Treatment Of Urinary Incontinence
Of course, it goes without saying that the proper treatment should always be decided by your veterinarian. The very first thing your vet will probably recommend is taking some appropriate diagnostic tests in order to determine the cause for urinary incontinence in your cat, and then, after concluding the real reason, your vet will prescribe a suitable treatment plan.
In the majority of cases, prescribed medication will completely resolve the issue and your cat will have full recovery in no time and no pain. In other cases, when your cat’s incontinence is the result of inflammation of the urinary tract or bladder, your vet might also prescribe some antibiotics. But unfortunately, for the most complicated of cases, sometimes there might be a need of a simple surgery in order to remove the obstruction on your cat’s bladder / urinary tract.
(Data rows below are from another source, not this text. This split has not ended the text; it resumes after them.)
/-! ## Decoding: bytes written out from rules R112 and R120, R104, R105, R110, R111, R73 -/

theorem test_decode_ioident : decode Config.default .command [0x10] = .ok (.ioident, []) := rfl
theorem test_decode_cmdrev : decode Config.default .command [0x11, 0x12] = .ok (.cmdrev, [0x12]) := rfl
theorem test_decode_jvsrev : decode Config.default .command [0x12] = .ok (.jvsrev, []) := rfl
theorem test_decode_commver : decode Config.default .command [0x13] = .ok (.commver, []) := rfl
theorem test_decode_featchk : decode Config.default .command [0x14] = .ok (.featchk, []) := rfl
theorem test_decode_mainid :
    decode Config.default .command [0x15, 0x41, 0x42, 0x00, 0x20] = .ok (.mainid [0x41, 0x42], [0x20]) := rfl
theorem test_decode_swinp :
    decode Config.default .command [0x20, 0x02, 0x03, 0x21] = .ok (.swinp 0x02 0x03, [0x21]) := rfl
theorem test_decode_coininp : decode Config.default .command [0x21, 0x02] = .ok (.coininp 0x02, []) := rfl
theorem test_decode_anlinp : decode Config.default .command [0x22, 0x08] = .ok (.anlinp 0x08, []) := rfl
theorem test_decode_rotinp : decode Config.default .command [0x23, 0x02] = .ok (.rotinp 0x02, []) := rfl
theorem test_decode_keyinp : decode Config.default .command [0x24] = .ok (.keyinp, []) := rfl
theorem test_decode_scrposinp : decode Config.default .command [0x25, 0x01] = .ok (.scrposinp 0x01, []) := rfl
theorem test_decode_retry : decode Config.default .command [0x2F] = .ok (.retry, []) := rfl
theorem test_decode_coindec :
    decode Config.default .command [0x30, 0x01, 0x02, 0x03] = .ok (.coindec 0x01 0x02 0x03, []) := rfl
theorem test_decode_payinc :
    decode Config.default .command [0x31, 0x01, 0x02, 0x05] = .ok (.payinc 0x01 0x02 0x05, []) := rfl
theorem test_decode_output1 :
    decode Config.default .command [0x32, 0x03, 0xAA, 0xBB, 0xCC, 0x10] =
      .ok (.output1 [0xAA, 0xBB, 0xCC], [0x10]) := rfl
theorem test_decode_anlout :
    decode Config.default .command [0x33, 0x02, 0x01, 0x02, 0x03, 0x04] =
      .ok (.anlout [0x01, 0x02, 0x03, 0x04], []) := rfl
theorem test_decode_charout :
    decode Config.default .command [0x34, 0x01, 0x41] = .ok (.charout [0x41], []) := rfl
theorem test_decode_coininc :
    decode Config.default .command [0x35, 0x01, 0x02, 0x03] = .ok (.coininc 0x01 0x02 0x03, []) := rfl
theorem test_decode_vendor :
    decode Config.default .command [0x70, 0x18, 0x01, 0x02, 0x03, 0x04] =
      .ok (.vendor [0x18, 0x01, 0x02, 0x03, 0x04], []) := rfl
theorem test_decode_commsup : decode Config.default .command [0xD0] = .ok (.commsup, []) := rfl
theorem test_decode_reset : decode Config.default .command [0xF0, 0xD9] = .ok (.reset 0xD9, []) := rfl
theorem test_decode_setaddr : decode Config.default .command [0xF1, 0x01] = .ok (.setaddr 0x01, []) := rfl
theorem test_decode_commchg : decode Config.default .command [0xF2, 0x01] = .ok (.commchg 0x01, []) := rfl
theorem test_decode_sync : decode Config.default .wire [0xE0] = .ok (.sync, []) := rfl
theorem test_decode_mark : decode Config.default .wire [0xD0] = .ok (.mark, []) := rfl
theorem test_decode_stOk : decode Config.default .status [0x01] = .ok (.stOk, []) := rfl
theorem test_decode_stUnknown : decode Config.default .status [0x02] = .ok (.stUnknown, []) := rfl
theorem test_decode_stSumerr : decode Config.default .status [0x03] = .ok (.stSumerr, []) := rfl
theorem test_decode_stOverflow : decode Config.default .status [0x04] = .ok (.stOverflow, []) := rfl
theorem test_decode_rpOk : decode Config.default .report [0x01] = .ok (.rpOk, []) := rfl
theorem test_decode_addrHost : decode Config.default .address [0x00] = .ok (.addrHost, []) := rfl
theorem test_decode_addrBcast : decode Config.default .address [0xFF] = .ok (.addrBcast, []) := rfl

/-- Bytes that are no instruction are refused by name (vectors V28, V46, V48, V109). -/
theorem test_decode_refuses :
    decode Config.default .command [0x99] = .error (.unknownOpcode 0x99) ∧
    decode Config.default .command [0x70, 0x99] = .error (.unknownOpcode 0x70) ∧
    decode Config.default .command [0x15, 0x41, 0x42] = .error .incomplete ∧
    decode Config.default .command [0x32, 0x05, 0xAA] = .error (.overrun 7) ∧
    decode Config.default .wire [0x01] = .error (.plainByte 0x01) ∧
    decode Config.default .status [0x05] = .error (.plainByte 0x05) ∧
    decode Config.default .report [] = .error .noByte := ⟨rfl, rfl, rfl, rfl, rfl, rfl, rfl⟩

/-- Sizes at the ends of their ranges (vectors V40, V41, V43, V26). -/
theorem test_sizes :
    ctSize Config.default [0x32, 0x00] 2 = .size 2 ∧ ctSize Config.default [0x32, 0xFF] 2 = .size 257 ∧
    ctSize Config.default [0x33, 0x7F] 2 = .size 256 ∧ ctSize Config.default [0x33, 0xFF] 2 = .size 512 ∧
    ctSize Config.default [0x15, 0x00] 2 = .size 2 := ⟨rfl, rfl, rfl, rfl, rfl⟩

/-- One word at each level, fetched and run as the first instruction after reset. -/
theorem test_withFetchWord_swinp :
    step (State.reset.withFetchWord 8 0x20) = exec (.swinp 0 0) (State.reset.withFetchWord 8 0x20) := rfl
theorem test_withFetchWord_sync :
    step (State.reset.withFetchWord 8 0xE0) = exec .sync (State.reset.withFetchWord 8 0xE0) := rfl
theorem test_withFetchWord_stUnknown :
    step (State.reset.withFetchWord 8 0x02) = exec .stUnknown (State.reset.withFetchWord 8 0x02) := rfl
theorem test_withFetchWord_addrHost :
    step (State.reset.withFetchWord 8 0x00) = exec .addrHost (State.reset.withFetchWord 8 0x00) := rfl

/-! ## Single steps, with the results of the vectors -/

/-- Vector V9. -/
theorem test_encode_v9 :
    fcEncode (packet 0xD0 [0xD0, 0xE0]) = [0xE0, 0xD0, 0xCF, 0x03, 0xD0, 0xCF, 0xD0, 0xDF, 0x83] := by decide
/-- Vector V5: an escaped checksum. -/
theorem test_encode_v5 : fcEncode (packet 0x01 [0xDD]) = [0xE0, 0x01, 0x02, 0xDD, 0xD0, 0xDF] := by decide
/-- Vector V54: a second escape marker stores nothing. -/
theorem test_decode_v54 :
    let t := [0xE0, 0x01, 0x02, 0xD0, 0xD0, 0xCF, 0xD3].foldl (fun s b => fcDecodeByte b s) node
    t.fComplete = true ∧ rxSlice t 0 t.rxw.val = [0x01, 0x02, 0xD0, 0xD3] := by decide
/-- Vector V55: an escaped `FF` is stored as `00`. -/
theorem test_decode_v55 :
    let t := [0xE0, 0xD0, 0xFF, 0x03, 0x01, 0x01, 0x05].foldl (fun s b => fcDecodeByte b s) (hostAt .ready)
    t.fComplete = true ∧ rxSlice t 0 t.rxw.val = [0x00, 0x03, 0x01, 0x01, 0x05] := by decide
/-- Vector V65: a failed reset frame is dropped in silence. -/
theorem test_decode_v65 :
    let t := [0xE0, 0xFF, 0x03, 0xF0, 0xD9, 0x00].foldl (fun s b => fcDecodeByte b s) node
    t.fSumerr = false ∧ t.fFraming = false ∧ t.rxw = 0 := by decide
/-- Vector V69: a broadcast frame of length zero fails its checksum. -/
theorem test_decode_v69 :
    let t := [0xE0, 0xFF, 0x00].foldl (fun s b => fcDecodeByte b s) node
    t.fSumerr = true ∧ t.rxw = 2 := by decide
If your cat has also had inflammation, which is a common issue associated with this medical condition, your vet might also prescribe treating it with topical ointments and antibiotics.
If you’ve noticed that your cat has lately been leaking urine while resting, having problems controlling his pee, experiencing pain while peeing or just about anything else that might seem strange, don’t wait, in some cases even minutes and hours can make a huge difference, and visit your vet immediately.
And don’t worry, in most of the cases cats suffering from incontinence will respond well to prescribed medications and will have a full recovery in no time.